Невозможно описать тот эффект, который был произведен на публику. Многие вскочили с мест, женщины вскрикивали и плакали. На какой-то миг возникла самая настоящая паника.
Из Парижа нам сообщили, что состояние профессора Гильдея вызвано его переутомлением, и, как только он почувствует себя лучше, ему помогут вернуться в Англию, где дальнейшее лечение и отдых поставят его окончательно на ноги. Будем надеяться, что так оно и будет, и наш уважаемый профессор Гильдей еще послужит своей научной деятельностью обществу».
Отец Марчисон отложил газету и побежал на телеграф. Он отправил в Париж телеграмму самому профессору, и в тот же день получил ответ: «Возвращаюсь завтра. Прошу прийти вечером. Гильдей».
В назначенный вечер отец Марчисон отправился на площадь Гайд Парка. Его сразу же провели к профессору. Гильдей сидел в библиотеке перед камином. Бледность его лица можно было уже назвать бледностью призрака. Колени его были укутаны одеялом. У него был вид человека, изможденного долгой болезнью. В расширенных глазах застыло выражение ужаса. Отец Марчисон все это отметил с горьким чувством сострадания. Он хотел выразить свое сочувствие, но Гильдей остановил его жестом трясущейся руки:
— Я знаю, знаю… Эта история в Париже…
— Ах, вам не следовало уезжать, — взволнованно сказал отец Марчисон. — Я был неправ, посоветовав это. Вы были не в состоянии…

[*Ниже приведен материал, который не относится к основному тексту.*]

/-- The header's reserved and zero fields (R271). -/
def hdrOk (s : State) (r : TrayReq) : Bool :=
  let h := reqHdr r
  let atomic := h.type == 3
  h.resv == 0 && payloadOk s r && (h.flags &&& 0xF1) == 0 && decide (h.part.toNat < 8) && decide (h.src.toNat < 4096)
    && decide (h.dst.toNat < 4096) && h.status == 0 && (h.flags.toNat.testBit 3 || h.mepoch == 0) && (atomic || h.op == 0)
    && h.type == reqType r
    && (match r with
        | .load _ _ => true
        | r => decide (h.len.toNat = reqPayload r))

/-- DST names this device and its window (R271). -/
def dstOk (s : State) (h : TrayHdr) : Bool :=
  decide (h.dst.toNat = (myDev s).toNat) && decide (addrSlot h = (mySlot s).toNat)

/-- An OP byte of R279. -/
def opOk (op : Byte) : Bool :=
  let f := field op.toNat 3 0
  let t := field op.toNat 6 4
  !op.toNat.testBit 7 && decide (1 ≤ f) && decide (f ≤ 4) && decide (t ≤ 4) && (f != 4 || t == 0 || t == 2)

/-- A size and alignment of R270. -/
def sizeOk (off n : Nat) : Bool := decide (1 ≤ n) && decide (n ≤ 4096) && decide (off % 4096 + n ≤ 4096)

/-- The aperture names the type, and the bits it does not use are zero (R267). -/
def apertureOk (r : TrayReq) : Bool :=
  let h := reqHdr r
  let ap := addrAp h
  let off := addrOff h
  match r with
  | .load _ _ => (ap ≤ 8 || (ap == 9 && off < 2 ^ 30) || (ap == 0xC && off == 0x10)) && sizeOk off h.len.toNat
  | .store _ d _ => (ap ≤ 7 || (ap == 9 && off < 2 ^ 30)) && sizeOk off d.length
  | .atomic _ _ _ _ =>
    (ap ≤ 7 || (ap == 9 && off < 2 ^ 30) || (ap == 0xC && off == 0x10)) && opOk h.op && off % atomicWidth h.op == 0
      && !(ap == 0xC && h.op == 0x24)
  | .ownerCas .. => ap == 0xC && off == 0x10 && h.op == 0x24
  | .append _ a row _ => ap == 0xA && off == 0 && a.resv == 0 && decide (1 ≤ a.cls.toNat) && decide (a.cls.toNat ≤ 3)
      && decide (a.rowBytes.toNat ≤ 896) && decide (row.length = a.rowBytes.toNat)
  | .chmsg _ _ => ap == 0xB && off < 2 ^ 16 && decide (off % 256 < 32)
  | _ => ap == 0xD && off == 0

/-- An APPEND, a MOVER or a galley-word CAS carries MEPOCH (R276 steps 1 and 5). -/
def needsEpoch (r : TrayReq) : Bool :=
  match r with
  | .load .. | .store .. | .chmsg .. | .atomic .. => false
  | _ => true

/-- Step 1 of R276. -/
def malformed (s : State) (r : TrayReq) : Bool :=
  !(hdrOk s r && dstOk s (reqHdr r) && apertureOk r && (!needsEpoch r || (reqHdr r).flags.toNat.testBit 3))

/-! ### Step 4: DENIED (R268, R269) -/

/-- The source's forme carries the home's MODEL_DIGEST, by its last link-state notice (R268). -/
def sameModel (s : State) (h : TrayHdr) : Bool :=
  match s.forme.committed with
  | none => false
  | some c =>
    srcDev h == (myDev s).toNat ||
    (match Tab.find s.near.lstate (srcDev h % 16) with
     | some l => l.model == c.header.modelDigest
     | none => false)

/-- Partition `p` contains the range (R181). -/
def inPartition (s : State) (p off n : Nat) : Bool :=
  match partition s p with
  | some q => decide (off + n ≤ q.t1Pages.toNat * 65536)
  | none => false

/-- A range of a partition's T1 space lies in its galley pool (R269, 07 R181). -/
def inPool (s : State) (p off : Nat) : Bool := decide (off / 65536 < poolSize s p)

/-- A load of a galley page slot: SEALED or MIRRORED pages, and every page for the galley's owner (07 R192, R269). -/
def poolLoadOk (s : State) (p off src : Nat) : Bool :=
  match pageInFrame s (Tab.getD s.forme.partBase p 0 + off / 65536) with
  | none => false
  | some (q, k, l, i) =>
    match galleyOf s q with
    | none => false
    | some g =>
      let x := pageOf g k l i
      x.state == 2 || x.state == 3 || g.owner.toNat == src

/-- A load of a galley page slot at a member without a trusted copy of the galley (09 R243). -/
def poolLoadLost (s : State) (r : TrayReq) : Bool :=
  match r with
  | .load h _ =>
    decide (addrAp h ≤ 7) && inPool s (addrAp h) (addrOff h) &&
    (match pageInFrame s (Tab.getD s.forme.partBase (addrAp h) 0 + addrOff h / 65536) with
     | some (q, _) => (galleyOf s q).any (fun g => !trusted s g)
     | none => false)
  | _ => false

/-- The plate that holds an offset of the plate space (R268). -/
def plateAt (s : State) (off : Nat) : Option PlateRef :=
  s.forme.resident.find? (fun r => r.place.toNat % 16 == 1 && decide (r.dest.toNat ≤ off)
    && decide (off < r.dest.toNat + r.plainLen.toNat))

/-- The cluster an address of aperture 0xB names (R267). -/
def apCluster (s : State) (h : TrayHdr) : Option Nat := physOf s (addrOff h / 256 % 256)

/-- The named cluster has a channel of KIND TRAY towards the source slot and cluster (R268). -/
def chanGranted (s : State) (h : TrayHdr) (send : Bool) : Bool :=
  match apCluster s h with
  | none => false
  | some n =>
    match channel s n (addrOff h % 32) with
    | none => false
    | some k =>
      k.entry.send == send &&
      (match k.entry.peer with
       | .tray slot cl _ => decide (slot.toNat = srcDev h % 16) && decide (cl.toNat = h.srcCl.toNat)
       | _ => false)

/-- A store or atomic may change bytes of an aperture (R268, R269, R280). -/
def writeGranted (s : State) (h : TrayHdr) (n : Nat) : Bool :=
  let ap := addrAp h
  let off := addrOff h
  if ap ≤ 7 then
    h.part.toNat == ap && inPartition s ap off n && sameModel s h && !inPool s ap off && !readOnly s ap off n
  else if ap == 9 then
    let r := off / 2 ^ 27
    let o := off % 2 ^ 27
    (regionsOf s h.part.toNat).contains r && !cacheMode s r && decide (o + n ≤ plateStart s r)
  else false
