/-- Write the repair record: the pending entries join it, SEQ is incremented, and the copy goes into the other window
(18 R473, 19 R479). `upd` sets what a self-test reports. -/
def writeRecord (upd : RepairRecord → RepairRecord) (s : State) : State :=
  let b := s.maint.board.getD default
  let intoB := match repairPick b with
    | some (_, isB) => !isB
    | none => false
  let old := s.maint.record.getD (newRepair s)
  let es := old.entries ++ s.maint.pending
  let r := upd { old with seq := old.seq + 1, entries := es, disabled := disabledWith s.maint.pending old.disabled, sigOk := true }
  let b := if intoB then { b with repairB := some r } else { b with repairA := some r }
  let w := s.maint.repair.maj
  let w := BitVec.ofNat 32 (b2n (bit w 16) * 2 ^ 16 + b2n (decide (4096 ≤ es.length)) * 2 ^ 17 + es.length % 2 ^ 13)
  emit (.repairRecord intoB r) { s with maint := { s.maint with
    record := some r, pending := [], board := some b, repair := Tmr.all w } }

/-! ### Fatal causes (17 R451, 18 R463) -/

/-- A fatal cause is recorded (17 R451): the first in CAUSE, a further one in MULTI. -/
def recordFatal (cause : Nat) (s : State) : State :=
  let first := !bit s.maint.fatal 31
  let s := { s with
    maint := { s.maint with
      fatal := if first then BitVec.ofNat 32 (2 ^ 31 + cause) else s.maint.fatal ||| 0x40000000
      fatalTb := if first then BitVec.ofNat 64 s.tb else s.maint.fatalTb
      fatalPin := true }
    dev := { s.dev with fatal := true, err := s.dev.err ||| 0x80000000 } }
  msix 0 3 s

/-! ### The governed stop (18 R457) -/

/-- The VCORE sensors are read: what they show is not stated (log entry 66). -/
def sense (s : State) : State :=
  let now := BitVec.ofNat 12 (Config.freeWord s.free).toNat
  let slope := BitVec.ofNat 12 (Config.freeWord (s.free + 1)).toNat
  { s with free := s.free + 2, maint := { s.maint with
      imonNow := now
      imonPeak := if s.maint.imonPeak.toNat < now.toNat then now else s.maint.imonPeak
      slope := if s.maint.slope.toNat < slope.toNat then slope else s.maint.slope } }

/-- Steps 1 to 3 of a governed stop: every cluster stops without output (01 R20) and its ballast holds its claim, `wb`: dirty
lines are written back, `sr`: LPDDR6 enters self-refresh; PHASE is STOPPING. -/
def stopBegins (wb sr : Bool) (s : State) : State :=
  let s := { s with clusters := s.clusters.map (fun e => (e.1, { e.2 with press := [] })) }
  let s := if wb then writeBack (List.range 8) s else s
  let lpc := if sr then s.tier.good.foldl (fun t c => Tab.upd t c {} (fun l => { l with selfRefresh := true })) s.tier.lpc
    else s.tier.lpc
  sense { s with
    tier := { s.tier with lpc := lpc }
    maint := { s.maint with claimWait := [], ballast := true, phase := 3, armed := none, rank := 0 } }

/-- Step 5: the ramp has released every claim and every step of the port dies. After an orderly shutdown the device then asserts
SHUTDOWN_DONE (18 R466 step 6). -/
def rampEnds (s : State) : State :=
  let off := s.maint.after == .powerOff
  sense { s with maint := { s.maint with
    ballast := false, stops := satInc s.maint.stops, shutdownDone := s.maint.shutdownDone || off
    busy := s.maint.busy && !off, code := if off then codeOf .ok else s.maint.code } }

/-- The waiting or claimed cluster of the lowest physical index. -/
def lowest : List Nat → Option Nat
  | [] => none
  | a :: rest =>
    match lowest rest with
    | none => some a
    | some b => some (min a b)

/-- At most one step in every 16 tb (18 R454). -/
def stepFree (s : State) : Bool :=
  match s.maint.lastStep with
  | none => true
  | some t => decide (t + 16 ≤ s.tb)

/-- Step 4, one step of the ramp: a cluster claim goes, the lowest physical index first (log entry 178), then the steps of the port
dies. -/
def rampStep (s : State) : State :=
  if !s.maint.ballast || !stepFree s then s
  else
    match lowest s.maint.claims with
    | some n => sense { s with maint := { s.maint with
        claims := s.maint.claims.filter (fun m => m != n), lastStep := some s.tb } }
    | none =>
      if s.maint.portSteps = 0 then rampEnds s
      else sense { s with maint := { s.maint with portSteps := s.maint.portSteps - 1, lastStep := some s.tb } }

/-- A governed stop has released every claim and every step of the port dies. -/
def rampDone (s : State) : Bool := s.maint.claims.isEmpty && s.maint.portSteps == 0

/-! ### Cold reset and cold start (18 R459, R460; 15 R392, R393, R409; 19 R478) -/

/-- The checks of the boot ROM and the first stage (15 R390, R392). -/
def bootPasses (b : BoardInputs) (st : Store) : Bool :=
  b.helperOk && b.rpsAnswers && b.fw.sigsOk && decide (st.fwSvn.toNat ≤ b.fw.svn.toNat)

/-- Step 3 of the boot: the incarnation counter advances once the helper data is good and the store answers. -/
def bootStore (b : BoardInputs) (st : Store) : Store :=
  if b.helperOk && b.rpsAnswers then { st with incarnation := st.incarnation + 1, writes := st.writes + 1 } else st

/-- The unlock token that governs this boot: staged, and naming this incarnation (15 R409). -/
def bootToken (st : Store) : Option Digest :=
  match st.unlock with
  | some (d, inc, true) => if inc = st.incarnation then some d else none
  | _ => none

/-- Steps 1 to 3 of a cold start: nothing on chip survives but repair entries not yet written (19 R479); straps, quoins,
measurements, the board's store. -/
def coldBoot (cause : Nat) (b : BoardInputs) (s : State) : State :=
  let st := bootStore b s.sec.store
  let token := if b.helperOk && b.rpsAnswers then bootToken st else none
  let st := match st.unlock with
    | some (d, inc, _) => if b.helperOk && b.rpsAnswers then { st with unlock := some (d, inc, false) } else st
    | none => st
  let ok := bootPasses b s.sec.store
  let fresh : State := {}
  { fresh with
    out := s.out, pending := s.pending, free := s.free + 2
    dev := { fresh.dev with ident := Tmr.all (BitVec.ofNat 32 (b.tray.toNat * 16 + b.slot.toNat)) }
    maint := { fresh.maint with
      board := some b, pwrgd := true, perst := s.maint.perst, testMode := s.maint.testMode, everReady := s.maint.everReady
      pending := s.maint.pending, repair := if s.maint.pending.isEmpty then {} else Tmr.all 0x40000
      lastReset := Tmr.all (BitVec.ofNat 32 (0x10 + cause)), clearUs := b.clearUs, phase := if ok then 0 else 4 }
    sec := { fresh.sec with
      store := st, rpsOk := b.helperOk && b.rpsAnswers, boot := if ok then 1 else 2, lock := if token.isSome then 0xC else 0xF
      debug := token.isSome, token := token, bootNonce := some (Config.freeDigest s.free)
      meas1 := Config.freeDigest (s.free + 1), meas2 := if ok then b.fw.digest1 else 0, meas3 := if ok then b.fw.digest2 else 0
      fwVersion := if ok then b.fw.version else 0 } }

/-- Step 4: the repair record is checked and applied (18 R471, R472). -/
def applyRecord (b : BoardInputs) (s : State) : State :=
  match repairPick b with
  | none => { s with tier := { s.tier with rate := 1 } }
  | some (r, _) =>
    let kinds (k : Byte) : List RepairEntry := r.entries.filter (fun e => e.kind == k)
    let s := { s with
      maint := { s.maint with
        record := some r, stRun := r.run, stFailed := r.failed, lpCursor := r.lpCursor.toNat
        repair := Tmr.all (s.maint.repair.maj ||| BitVec.ofNat 32 (2 ^ 16 + b2n (decide (4096 ≤ r.entries.length)) * 2 ^ 17 + r.entries.length % 2 ^ 13)) }
      tier := { s.tier with
        rate := BitVec.ofNat 4 r.dataRate.toNat
        retiredFrames := (kinds 0x04).map (fun e => e.addr.toNat)
        badLines := (kinds 0x03).map (fun e => e.unit.toNat * 2 ^ 18 + e.addr.toNat / 512) } }
    if r.failed = 0 then s else noteErr 15 0 0x034 s

/-- A channel is failed: its bit and its window say so (07 R190, R205). -/
def channelFailed (c : Nat) (s : State) : State :=
  if s.tier.chFail.toNat.testBit c then s else
  noteErr 6 c 0x054 (lpcUpd c (fun l => { l with failed := true, trained := false }) { s with tier := { s.tier with
    chFail := s.tier.chFail ||| BitVec.ofNat 48 (2 ^ c) } })

/-- Step 5: every channel trains; a channel that fails becomes a channel-failed entry (07 R179, R190; 18 R459). -/
def trainChannels (b : BoardInputs) (s : State) : State :=
  let named := ((recordEntries s).filter (fun e => e.kind == 0x05)).map (fun e => e.unit.toNat)
  let fails := b.trainFail.filter (fun c => decide (c < 48) && !named.contains c)
  let s := (named.filter (fun c => decide (c < 48))).foldl (fun s c => channelFailed c s) s
  let s := fails.foldl (fun s c => addRepair { kind := 0x05, source := 0x03, unit := BitVec.ofNat 16 c, bit := 0xFFFF, addr := 0 }
    (channelFailed c s)) s
  let good := (List.range 48).filter (fun c => !s.tier.chFail.toNat.testBit c)
  { s with tier := { s.tier with
      good := good, lpc := good.foldl (fun t c => Tab.upd t c {} (fun l => { l with trained := true })) s.tier.lpc } }

/-- A cold start up to step 6; a failed boot leaves RECOVERY. READY completes it. -/
def coldStart (cause : Nat) (b : BoardInputs) (s : State) : State :=
  let t := coldBoot cause b s
  if bootPasses b s.sec.store then trainChannels b (applyRecord b t) else t

/-- A cold reset, after its governed stop: the whole of the cold start (18 R460). -/
def coldReset (cause : Nat) (s : State) : State := coldStart cause (s.maint.board.getD default) s

/-! ### Warm reset (18 R461, R462; 02 R62; 17 R447) -/

/-- Coded pages resident in T1 keep their slot references; every other use of a slot has ended (06 R165). -/
def recountRefs (s : State) : State :=
  let keys := (s.req.galleys.map (fun g => if g.2.coded then
      ((galleyPages g.2).filter (fun p => inT1 p && p.coded)).map (fun _ => slotKey g.2.part.toNat g.2.table g.2.slotB)
    else [])).flatten
  let slots : Tab TableSlot := s.codec.slots.map (fun e => (e.1, { e.2 with refs := (keys.filter (fun k => k == e.1)).length }))
  { s with codec := { s.codec with slots := slots } }

/-- The FORME command in progress at a warm reset ends (02 R62). -/
def formeWarm (s : State) : State :=
  match s.forme.running with
  | some .load => { s with forme := { s.forme with state := 0, running := none } }
  | some .plate | some .replace => { s with forme := { s.forme with running := none } }
  | some .unload => formeEnd .ok 0 noSect (unloadDone s)
  | some .drain => s
  | none => s

/-- The slices after a warm reset: plates stay, scratch and cache lines are cleared (18 R461). -/
def slicesWarm (s : State) : State :=
  { s with tier := { s.tier with
      slices := (List.range 8).foldl (fun m r => Mem.clear m (r * 2 ^ 27) (r * 2 ^ 27 + plateStart s r)) s.tier.slices
      sliceUndef := [], sliceKept := [], dirty := [], waysOff := []
      lostLines := s.tier.lostLines.filter (fun l => decide (plateStart s (l / 2 ^ 18) ≤ l % 2 ^ 18 * 512)) } }

/-- Clusters after a warm reset: reloaded from the kept sections, at their entries; a FAULTED cluster stays FAULTED (03 R91, R92;
log entry 164). -/
def clustersWarm (s : State) : State :=
  let bad : Tab Cluster := (s.clusters.filter (fun e => e.2.state == 6)).map (fun e => (e.1, ({ state := 6 } : Cluster)))
  let s := { s with clusters := bad }
  match s.forme.committed with
  | none => s
  | some c => loadClusters c (List.range 8) s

— Я был в очень хорошем состоянии, — перебил его Гильдей. — Дело все в том, что эта тварь поехала со мной в Париж.
Он быстро осмотрелся вокруг, подвинул кресло и подтянул одеяло повыше на колени. Отец Марчисон спросил себя, почему он так кутается — огонь в камине ярко горит и вечер не очень холодный.
— Это существо поехало со мной в Париж, — повторил Гильдей. Видно было, что он изо всех сил старается говорить спокойно. Но вдруг он сорвался и стал быстро и с отчаянием в голосе жаловаться: — Марчисон, это создание не отходит от меня ни на шаг. Оно теперь выходит из дому вместе со мной, его идиотская любовь ко мне выросла до предела. Оно отправилось со мной в Париж, всюду было со мной, даже на кафедре, когда я читал доклад. Оно прижималось и ласкалось ко мне. Оно вернулось со мной в Лондон. Оно сейчас здесь. Мы разговариваем, а оно прижимается ко мне, гладит меня, гладит мои руки. Марчисон, неужели вы не чувствуете, что оно здесь? О мой друг! Неужели вы не чувствуете?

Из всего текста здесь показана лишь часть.